- А ты, Пол, все также пишешь стихи?

  Я сощурил глаза и покраснел. Еда остановилась у меня во рту, как говорят, не выплюнуть, не проглотить. Челюсти увязли в печеном тесте. Но я собрался с силами, чтобы кивнуть и хоть как-нибудь произнести лишь одно слово: «Да». Хоть мои братья и сестры, казалось, получили немалое удовольствие от моего дискомфорта, в глубине души я был рад, что дядя Аделард знал о моих стихах.
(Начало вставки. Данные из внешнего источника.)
/-- A number in the range of operation `i` fits the operation's result width. -/
theorem InTierRange.fits_resultBits {i : Instr} {v : Int} (h : InTierRange i v) :
    -2 ^ (i.resultBits - 1) ≤ v ∧ v < 2 ^ (i.resultBits - 1) := by
  obtain ⟨hnarrow, hwide⟩ := h
  by_cases ht : i.tier = .extended
  · obtain ⟨hlo, hhi⟩ := hwide ht
    have hn := instr_bits_cases i
    have hpow : (2 : Int) ^ i.bits ≤ 2 ^ (2 * i.bits - 1) := pow_le_pow_right₀ (by norm_num) (by omega)
    rw [resultBits_of_extended ht]
    omega
  · obtain ⟨hlo, hhi⟩ := hnarrow ht
    rw [resultBits_of_ne_extended ht]
    exact ⟨hlo, Int.lt_of_le_sub_one hhi⟩

theorem resultBits_bounds (i : Instr) : 0 < i.resultBits ∧ i.resultBits ≤ 128 := by
  cases i <;> decide

/-- A result port whose number fits `n` bits is the sign extension of its low `n` bits. -/
theorem eq_signExtend_setWidth_of_fits {n : Nat} (hpos : 0 < n) (hn : n ≤ 128) {y : ResultPort}
    (hlo : -2 ^ (n - 1) ≤ y.toInt) (hhi : y.toInt < 2 ^ (n - 1)) : y = (y.setWidth n).signExtend 128 := by
  have hlow : (y.setWidth n).toInt = y.toInt := by
    rw [← BitVec.signExtend_eq_setWidth_of_le y hn, BitVec.toInt_signExtend, min_eq_left hn, ← BitVec.toInt_ofInt]
    exact BitVec.toInt_ofInt_eq_self hpos hlo hhi
  apply BitVec.eq_of_toInt_eq
  rw [BitVec.toInt_signExtend_of_le hn, hlow]

theorem eq_signExtend_resultBits {i : Instr} {y : ResultPort} (h : InTierRange i y.toInt) :
    y = (y.setWidth i.resultBits).signExtend 128 := by
  obtain ⟨hpos, hle⟩ := resultBits_bounds i
  obtain ⟨hlo, hhi⟩ := h.fits_resultBits
  exact eq_signExtend_setWidth_of_fits hpos hle hlo hhi

/-- Both result ports of an operation carry a number in its range: a lane, or the zero of a scalar operation. -/
theorem exec_delivers_inTierRange (i : Instr) (s : State) :
    ∃ y z, exec i s = .next (drive y z s) ∧ InTierRange i y.toInt ∧ InTierRange i z.toInt := by
  cases hk : i.kind with
  | scalar => exact ⟨_, _, exec_of_scalar hk s, lane_inTierRange i _ _, zero_inTierRange i⟩
  | complex => exact ⟨_, _, exec_of_complex hk s, lane_inTierRange i _ _, lane_inTierRange i _ _⟩

/-- Settles O27: a number in the operation's range fits its result width, so the port is its sign extension. -/
theorem resultPortsAreSignExtended : Obligations.ResultPortsAreSignExtended := by
  intro i s
  obtain ⟨y, z, he, hy, hz⟩ := exec_delivers_inTierRange i s
  refine ⟨y, z, he, eq_signExtend_resultBits hy, eq_signExtend_resultBits hz, fun ht => ?_, fun ht => ?_⟩
  · exact and_assoc.1 ⟨hy.1 ht, hz.1 ht⟩
  · exact and_assoc.1 ⟨hy.2 ht, hz.2 ht⟩

/-- The clamp alters exactly what lies outside the range. -/
theorem sat_ne_self_iff (n : Nat) (v : Int) : sat n v ≠ v ↔ v < minOf n ∨ v > maxOf n := by
  have := minOf_le_maxOf n
  rw [sat_eq_max_min]
  omega

/-- Settles O33: the extended lane is the exact sum and the saturated lane its clamp. -/
theorem driverCanTellAClamp : Obligations.DriverCanTellAClamp := by
  intro w a b
  have hw := width_bits_cases w
  rw [clampSeen, bne_iff_ne, ← BitVec.toInt_ne, lane_toInt .saturated w.bits hw, lane_toInt .extended w.bits hw,
    ← exactSum_eq_signedLow]
  exact sat_ne_self_iff w.bits (exactSum w.bits a b)

end Sys2Proof.Machine

/-! ### Bit order (20_memory.md R12) -/

namespace Sys2Proof.Machine

theorem natCast_toNat_bits (m : Nat) (v : Int) : ((bits m v).toNat : Int) = v % 2 ^ m := by
  rw [bits_eq_ofInt, BitVec.toNat_ofInt, Int.toNat_of_nonneg (Int.emod_nonneg _ (by positivity)), Nat.cast_pow,
    Nat.cast_ofNat]

theorem getLsbD_eq_decide_natCast_toNat {m : Nat} (p : BitVec m) (i : Nat) :
    p.getLsbD i = decide ((p.toNat : Int) / 2 ^ i % 2 = 1) := by
  rw [BitVec.getLsbD, Nat.testBit_eq_decide_div_mod_eq]
  norm_cast

/-- What the reduction modulo `2^m` takes away is a multiple of `2^(i+1)`, so the coefficient of `2^i` stays. -/
theorem emod_two_pow_ediv_two_pow_emod_two {m i : Nat} (h : i < m) (v : Int) :
    v % 2 ^ m / 2 ^ i % 2 = v / 2 ^ i % 2 := by
  obtain ⟨k, rfl⟩ := Nat.exists_eq_add_of_lt h
  have hsplit : v = v % 2 ^ (i + k + 1) + 2 * (2 ^ k * (v / 2 ^ (i + k + 1))) * 2 ^ i := by
    linear_combination -Int.emod_add_mul_ediv v (2 ^ (i + k + 1))
  have hquot : v / 2 ^ i = v % 2 ^ (i + k + 1) / 2 ^ i + 2 * (2 ^ k * (v / 2 ^ (i + k + 1))) := by
    rw [← Int.add_mul_ediv_right _ _ (by positivity), ← hsplit]
  rw [hquot, Int.add_mul_emod_self_left]

/-- Settles O38: the pattern's number is `v` modulo `2^m`, which has the bits of `v` below `m`. -/
theorem portBitsHaveTheirWeight : Obligations.PortBitsHaveTheirWeight := by
  intro m i v h
  rw [getLsbD_eq_decide_natCast_toNat, natCast_toNat_bits, emod_two_pow_ediv_two_pow_emod_two h]

end Sys2Proof.Machine

/-! ### The control word and its fields (30_encoding.md R14 to R18) -/

namespace Sys2Proof

theorem fieldW_encode (i : Instr) : fieldW (encode i) = encodeWidth i.width := by cases i <;> rfl

theorem decodeWidth_encodeWidth (w : Width) : decodeWidth (encodeWidth w) = some w := by cases w <;> rfl

theorem decodeTier_encodeTier (t : Tier) : decodeTier (encodeTier t) = some t := by cases t <;> rfl

theorem fieldC_encode (i : Instr) : fieldC (encode i) = encodeKind i.kind := by cases i <;> rfl

theorem decodeKind_encodeKind (k : Kind) : decodeKind (encodeKind k) = k := by cases k <;> rfl

/-- The three columns of the opcode map determine the row. -/
theorem ofFields_columns (i : Instr) : Instr.ofFields i.kind i.tier i.width = i := by cases i <;> rfl

theorem decode_encode (i : Instr) : decode (encode i) = .ok i := by
  rw [decode, Machine.fieldT_encode, fieldW_encode, fieldC_encode, decodeTier_encodeTier, decodeWidth_encodeWidth,
    decodeKind_encodeKind]
  exact congrArg Except.ok (ofFields_columns i)

theorem decode_eq_ok_iff {op : ControlWord} {i : Instr} : decode op = .ok i ↔ encode i = op :=
  ⟨fun h => (legal_of_decode_ok h).2, fun h => h ▸ decode_encode i⟩

/-- A legal word is the control word of an operation. -/
theorem exists_encode_eq_of_legal {op : ControlWord} (h : Legal op) : ∃ i, encode i = op := by
  obtain ⟨i, hi⟩ := decode_ok_of_legal h
  exact ⟨i, decode_eq_ok_iff.1 hi⟩

theorem legal_iff_exists_encode_eq {op : ControlWord} : Legal op ↔ ∃ i, encode i = op :=
  ⟨exists_encode_eq_of_legal, fun ⟨i, hi⟩ => hi ▸ legal_encode i⟩

theorem decode_eq_reserved_iff {op : ControlWord} : decode op = .error (.reservedControlWord op) ↔ ¬ Legal op := by
  refine ⟨fun h hop => ?_, decode_error_of_not_legal⟩
  obtain ⟨i, hi⟩ := decode_ok_of_legal hop
  rw [hi] at h
  cases h

/-- Settles O3: the fields of an operation's word give its columns back, and exactly the legal words are such words. -/
theorem decodeAndEncodeAgree : Obligations.DecodeAndEncodeAgree := by
  refine ⟨decode_encode, fun _ _ => decode_eq_ok_iff.1, fun op => ?_⟩
  rw [decode_eq_reserved_iff, legal_iff_exists_encode_eq, not_exists]

theorem toNat_fieldW (op : ControlWord) : (fieldW op).toNat = op.toNat % 4 := by
  simp [fieldW]

theorem toNat_fieldT (op : ControlWord) : (fieldT op).toNat = op.toNat / 4 % 4 := by
  simp [fieldT, Nat.shiftRight_eq_div_pow]

theorem toNat_fieldC (op : ControlWord) : (fieldC op).toNat = op.toNat / 16 := by
  have := op.isLt
  simp [fieldC, Nat.shiftRight_eq_div_pow]
  omega

/-- The reserved words in numbers: `W = 11` or `T = 11` (R18). -/
theorem not_legal_iff (op : ControlWord) : ¬ Legal op ↔ op.toNat % 4 = 3 ∨ op.toNat / 4 % 4 = 3 := by
  rw [← toNat_fieldW, ← toNat_fieldT, not_and_or, not_not, not_not, ← BitVec.toNat_inj, ← BitVec.toNat_inj]
  rfl

theorem toNat_encodeWidth_iff (w : Width) :
    ((encodeWidth w).toNat = 0 ↔ w.bits = 16) ∧ ((encodeWidth w).toNat = 1 ↔ w.bits = 32) ∧
    ((encodeWidth w).toNat = 2 ↔ w.bits = 64) := by
  cases w <;> decide

theorem toNat_encodeTier_iff (t : Tier) :
    ((encodeTier t).toNat = 0 ↔ t = .truncated) ∧ ((encodeTier t).toNat = 1 ↔ t = .saturated) ∧
    ((encodeTier t).toNat = 2 ↔ t = .extended) := by
  cases t <;> decide

theorem toNat_encodeKind_iff (k : Kind) :
    ((encodeKind k).toNat = 0 ↔ k = .scalar) ∧ ((encodeKind k).toNat = 1 ↔ k = .complex) := by
  cases k <;> decide

/-- Settles O1: a word that is not reserved is an operation's, and its fields encode the operation's columns. -/
theorem fieldsSelectTheOperation : Obligations.FieldsSelectTheOperation := by
  refine ⟨fun op h => decode_error_of_not_legal ((not_legal_iff op).2 h), fun op hW hT => ?_⟩
  have hop : Legal op := not_not.1 fun h => ((not_legal_iff op).1 h).elim hW hT
  obtain ⟨i, rfl⟩ := exists_encode_eq_of_legal hop
  obtain ⟨h16, h32, h64⟩ := toNat_encodeWidth_iff i.width
  obtain ⟨htrunc, hsat, hext⟩ := toNat_encodeTier_iff i.tier
  obtain ⟨hscalar, hcomplex⟩ := toNat_encodeKind_iff i.kind
  rw [← toNat_fieldW, ← toNat_fieldT, ← toNat_fieldC, fieldW_encode, Machine.fieldT_encode, fieldC_encode]
  exact ⟨i, decode_encode i, h16, h32, h64, htrunc, hsat, hext, hscalar, hcomplex⟩

/-! ### Mnemonics (30_encoding.md R20) -/

theorem mem_allInstrs (i : Instr) : i ∈ allInstrs := by cases i <;> decide

theorem mnemonics_nodup : (allInstrs.map Instr.mnemonic).Nodup := by decide

theorem mnemonic_injective : Function.Injective Instr.mnemonic := fun i j h =>
  List.inj_on_of_nodup_map mnemonics_nodup (mem_allInstrs i) (mem_allInstrs j) h

theorem mnemonic_of_instrOfMnemonic_eq_some {m : String} {i : Instr} (h : instrOfMnemonic m = some i) :
    i.mnemonic = m :=
  beq_iff_eq.1 (List.find?_some (p := fun i : Instr => i.mnemonic == m) h)

/-- Settles O5: every operation is in the list searched, and no other has its mnemonic. -/
theorem mnemonicsNameOperations : Obligations.MnemonicsNameOperations := by
  intro i
  have hfound : (instrOfMnemonic i.mnemonic).isSome :=
    List.find?_isSome.2 ⟨i, mem_allInstrs i, beq_self_eq_true _⟩
  obtain ⟨j, hj⟩ := Option.isSome_iff_exists.1 hfound
  rw [hj, mnemonic_injective (mnemonic_of_instrOfMnemonic_eq_some hj)]

end Sys2Proof

/-! ### Which steps are refused (30_encoding.md R18) -/

namespace Sys2Proof.Machine

theorem evaluate_completes_iff (s : State) : (∃ t, evaluate s = .next t) ↔ Legal s.op := by
  refine ⟨fun ⟨t, ht⟩ => ?_, fun h => ?_⟩
  · by_contra h
    rw [evaluate_of_not_legal h] at ht
    cases ht
  · obtain ⟨y, -, he⟩ := evaluate_drives_blockFunction h
    exact ⟨_, he⟩

theorem evaluate_refused_iff (s : State) : evaluate s = .refused (.reservedControlWord s.op) ↔ ¬ Legal s.op := by
  refine ⟨fun h hop => ?_, evaluate_of_not_legal⟩
  obtain ⟨t, ht⟩ := (evaluate_completes_iff s).2 hop
  rw [ht] at h
  cases h

theorem collectNext_eq_refused_iff (dst : Option Nat) (o : Host.Outcome State Fault Refusal) (r : Refusal) :
    collectNext dst o = .refused r ↔ o = .refused r := by
  cases o <;> simp [collectNext]

theorem collectNext_completes_iff (dst : Option Nat) (o : Host.Outcome State Fault Refusal) :
    (∃ t, collectNext dst o = .next t) ↔ ∃ t, o = .next t := by
  cases o <;> simp [collectNext]

/-- Settles O4: evaluating decides between the two, and neither presenting nor sampling changes which it is. -/
theorem reservedWordsAreRefused : Obligations.ReservedWordsAreRefused := by
  refine ⟨fun s hprogram => ?_, fun s p rest hprogram => ?_⟩
  · rw [step_idle hprogram, evaluate_completes_iff, ← not_legal_iff, not_not]
    exact ⟨evaluate_refused_iff s, Iff.rfl⟩
  · rw [step_cons hprogram, collectNext_completes_iff, collectNext_eq_refused_iff, evaluate_completes_iff,
      ← not_legal_iff, not_not]
    exact ⟨evaluate_refused_iff (present p { s with program := rest }), Iff.rfl⟩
  - Только подумай, Лу, - обратился он к моему отцу. - Френчтаунский мальчишка становится не кем-то, а писателем. Когда-нибудь мы поймем, что он - один из нас. Можешь представить себе, что когда-нибудь в центральной городской библиотеке ты возьмешь в руки книгу, написанную Полом Морё.

  Полом Морё.

  Перспектива ослепила меня, и я сумел проглотить пищу, застрявшую во рту. Еда потеряла значение, даже яблочный пирог и взбитые сливки на десерт. Представить себя известным писателем, путешествующим по миру и возвращающимся домой во Френчтаун, где тебя будет приветствовать собравшаяся на перроне толпа, когда поезд будет медленно и важно въезжать под навес центрального вокзала.

  Ай, Элис, - дядя Аделард обратился к матери, отталкивая от себя съеденный десерт. - Как все меняется, когда меня здесь нет, когда я за тысячу миль отсюда…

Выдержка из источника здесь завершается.